• [What is required]: Reproduce, exactly, the lines of the material below from the line containing "rw [decode_withData w d d']" through the line containing "Obligations.UnusedDataOperandHasNoEffect := by", with both end lines included and nothing else.

[[ Records provided open ]]

-- ==== Sys2Proof/Laws/Runs.lean ====
section
/-!
SUPPORT. Sequences: a run of edges or of instructions is the run of its first part and then of the rest, and so are the
responses taken in it.
-/

namespace Sys2Proof.Machine

theorem runEdges_add (m n : Nat) (s t : State) (h : runEdges m s = .next t) :
    runEdges (m + n) s = runEdges n t := by
  induction m generalizing s with
  | zero =>
    cases h
    rw [Nat.zero_add]
  | succ m ih =>
    rw [show m + 1 + n = (m + n) + 1 by omega]
    simp only [runEdges] at h ⊢
    cases hs : step s with
    | next u =>
      rw [hs] at h
      exact ih u h
    | fault r =>
      rw [hs] at h
      cases h
    | refused r =>
      rw [hs] at h
      cases h

@[simp] theorem takenResponses_zero (s : State) : takenResponses 0 s = [] := rfl

/-- The responses taken from an edge on: the one taken at the edge, and those taken from the next state on. -/
theorem takenResponses_succ (n : Nat) (s t : State) (h : step s = .next t) :
    takenResponses (n + 1) s = takenAt s ++ takenResponses n t := by
  simp [takenResponses, h]

/-- No response is taken at an edge at which none is pending. -/
theorem takenAt_of_not_pending (s : State) (h : s.rsp.pending = false) : takenAt s = [] := by
  simp [takenAt, outputs, rspValid, h]

theorem takenResponses_add (m n : Nat) (s t : State) (h : runEdges m s = .next t) :
    takenResponses (m + n) s = takenResponses m s ++ takenResponses n t := by
  induction m generalizing s with
  | zero =>
    cases h
    rw [Nat.zero_add, takenResponses_zero, List.nil_append]
  | succ m ih =>
    rw [show m + 1 + n = (m + n) + 1 by omega]
    simp only [runEdges] at h
    cases hs : step s with
    | next u =>
      rw [hs] at h
      rw [takenResponses_succ _ _ _ hs, takenResponses_succ _ _ _ hs, ih u h, List.append_assoc]
    | fault r =>
      rw [hs] at h
      cases h
    | refused r =>
      rw [hs] at h
      cases h

@[simp] theorem responsesOf_nil (s : State) : responsesOf [] s = [] := rfl

/-- The responses of a sequence of commands: the first command's, and those of the rest from where it leads. -/
theorem responsesOf_cons (c : Command) (cs : List Command) (s t : State) (h : runCommand c s = .next t) :
    responsesOf (c :: cs) s = (t.rsp.data, t.rsp.err) :: responsesOf cs t := by
  simp [responsesOf, h]

theorem execAll_append (xs ys : List Instr) (s t : State) (h : execAll xs s = .next t) :
    execAll (xs ++ ys) s = execAll ys t := by
  induction xs generalizing s with
  | nil =>
    cases h
    rfl
  | cons x xs ih =>
    simp only [execAll, List.cons_append] at h ⊢
    cases he : exec x s with
    | next u =>
      rw [he] at h
      exact ih u h
    | fault r =>
      rw [he] at h
      cases h
    | refused r =>
      rw [he] at h
      cases h

end Sys2Proof.Machine
end

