/-- Words of the other opcodes decode the same whatever the data (R70). -/
theorem decode_data {w : CmdWord} (hEncb : opcOf w ≠ 2) (hLdm : opcOf w ≠ 4) (d d' : Mask) :
    decode w d = decode w d' := by
  rw [decode_withData w d d']
  cases h : decode w d with
  | error e => rfl
  | ok i =>
    have hWord : encodeWord i = w := encodeWord_of_decode h
    cases i with
    | encb n data => exact absurd (hWord ▸ opcOf_assembleWord ..) hEncb
    | ldm rd data => exact absurd (hWord ▸ opcOf_assembleWord ..) hLdm
    | _ => rfl

namespace Machine

/-- Settles O6: both clauses by the decoder alone. -/
theorem unusedDataOperandHasNoEffect : Obligations.UnusedDataOperandHasNoEffect := by
  unfold Obligations.UnusedDataOperandHasNoEffect
  refine fun w d d' => ⟨errorOf_data w d d', fun hEncb hLdm s => ?_⟩
  simp only [runCommand, decode_data hEncb hLdm d d']

/-- Settles O31: the word by its top bit, the execution as an error raised. -/
theorem reservedOpcodesRaiseIllop : Obligations.ReservedOpcodesRaiseIllop := by
  unfold Obligations.ReservedOpcodesRaiseIllop
  refine ⟨fun w d hTop => ⟨decode_of_bit15 hTop d, ?_⟩, fun bits s => ⟨raiseError .illop s, rfl, ?_⟩⟩
  · rw [errorOf, decode_of_bit15 hTop d]
  · exact ⟨rfl, rfl, rfl, fun r _ => readM_raiseError s r .illop, ⟨rfl, rfl⟩, rfl, ⟨rfl, rfl⟩, rfl, rfl, rfl, rfl, rfl⟩

/-- Settles O33: the range checks of the three executions. -/
theorem outOfRangeImmediatesRaiseRange : Obligations.OutOfRangeImmediatesRaiseRange := by
  unfold Obligations.OutOfRangeImmediatesRaiseRange
  refine fun n d s => ⟨fun h => ?_, fun h => ?_, fun h => ?_⟩
  · exact (exec_encb n d s).trans (congrArg _ (if_pos h))
  · exact (exec_rddec n s).trans (congrArg _ (if_pos h))
  · rw [exec_rdsr, (specialReg?_eq_none n).2 h]

end Machine

end Sys2Proof
end

section
/-!
The pseudo-instructions (R72): their expansions, and what ENCB commands in sequence leave in the encoder (R84, R86).
-/

namespace Sys2Proof.Machine

/-! ### ENCS as ENCB commands (R72) -/

/-- The count and the data operand of the c-th ENCB of ENCS. -/
def chunkOperands (s : List Byte) (c : Nat) : BitVec 5 × Mask :=
  let n := min 8 (s.length - 8 * c)
  (BitVec.ofNat 5 n, packLanes fun j => if j < n then s.getD (8 * c + j) 0 else 0)

theorem encsChunk_eq_encb (s : List Byte) (c : Nat) :
    encsChunk s c = .encb (chunkOperands s c).1 (chunkOperands s c).2 := rfl

theorem toNat_chunkCount (s : List Byte) (c : Nat) : (chunkOperands s c).1.toNat = min 8 (s.length - 8 * c) := by
  simp only [chunkOperands, BitVec.toNat_ofNat]
  omega

theorem lane_chunkData (s : List Byte) (c j : Nat) (hj : j < 8) : lane (chunkOperands s c).2 j
    = if j < (chunkOperands s c).1.toNat then s.getD (8 * c + j) 0 else 0 := by
  rw [toNat_chunkCount, chunkOperands, lane_packLanes _ j hj]

/-- The counts and data operands of all ENCB commands of ENCS. -/
def encsOperands (s : List Byte) : List (BitVec 5 × Mask) := (List.range ((s.length + 7) / 8)).map (chunkOperands s)

theorem encsCommands_eq_encbs (s : List Byte) : encsCommands s = encbs (encsOperands s) := by
  rw [encsCommands, encbs, encsOperands, List.map_map]
  rfl

theorem encsOperands_legal (s : List Byte) : ∀ p ∈ encsOperands s, p.1 ≤ 8 := by
  intro p hp
  obtain ⟨c, -, rfl⟩ := List.mem_map.1 hp
  rw [BitVec.le_def, toNat_chunkCount]
  exact Nat.min_le_left ..

/-- The counted lanes of chunk `c` are the bytes of the string from `8c` on, eight of them or what is left. -/
theorem countedLanes_chunk (s : List Byte) (c : Nat) :
    (List.range (chunkOperands s c).1.toNat).map (lane (chunkOperands s c).2) = (s.drop (8 * c)).take 8 := by
  have hCount := toNat_chunkCount s c
  apply List.ext_getElem
  · simp [hCount]
  · intro j hj _
    simp only [List.length_map, List.length_range] at hj
    have hByte : 8 * c + j < s.length := by omega
    rw [List.getElem_map, List.getElem_range, lane_chunkData s c j (by omega), if_pos hj]
    simp [hByte]

/-- The first `m` chunks, joined, are the first `8m` bytes. -/
theorem flatMap_chunks (s : List Byte) (m : Nat) :
    (List.range m).flatMap (fun c => (s.drop (8 * c)).take 8) = s.take (8 * m) := by
  induction m with
  | zero => rfl
  | succ m ih => rw [List.range_succ, List.flatMap_append, ih, List.flatMap_singleton, Nat.mul_succ, List.take_add]

/-- The ENCB commands of ENCS offer exactly the string (R72, R84). -/
theorem streamOf_encsOperands (s : List Byte) : streamOf (encsOperands s) = s := by
  have hAll : s.length ≤ 8 * ((s.length + 7) / 8) := by omega
  simp only [streamOf, encsOperands, List.flatMap_map, countedLanes_chunk]
  rw [flatMap_chunks, List.take_of_length_le hAll]

/-- Settles O55: the expansions as they are written, MOV and CLR by what OR and XOR write, the chunks lane by lane. -/
theorem pseudoInstructionsExpandAsListed : Obligations.PseudoInstructionsExpandAsListed := by
  unfold Obligations.PseudoInstructionsExpandAsListed
  refine ⟨fun rd ra rb => ⟨rfl, rfl, rfl, rfl, rfl, rfl, rfl⟩, fun rd ra s => ?copies, fun rd s => rfl,
    fun s => ⟨?count, fun c hc => ?chunk⟩⟩
  case copies => exact ⟨_, _, rfl, by simp, rfl, by simp⟩
  case count => simp [expandLine, encsCommands]
  case chunk =>
    refine ⟨(chunkOperands s c).1, (chunkOperands s c).2, ?_, toNat_chunkCount s c, lane_chunkData s c⟩
    simp [expandLine, encsCommands, hc, encsChunk_eq_encb]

[[ Records provided closed ]]

• [Answer section]:
  rw [decode_withData w d d']
  cases h : decode w d with
  | error e => rfl
  | ok i =>
    have hWord : encodeWord i = w := encodeWord_of_decode h
    cases i with
    | encb n data => exact absurd (hWord ▸ opcOf_assembleWord ..) hEncb
    | ldm rd data => exact absurd (hWord ▸ opcOf_assembleWord ..) hLdm
    | _ => rfl

namespace Machine

/-- Settles O6: both clauses by the decoder alone. -/
theorem unusedDataOperandHasNoEffect : Obligations.UnusedDataOperandHasNoEffect := by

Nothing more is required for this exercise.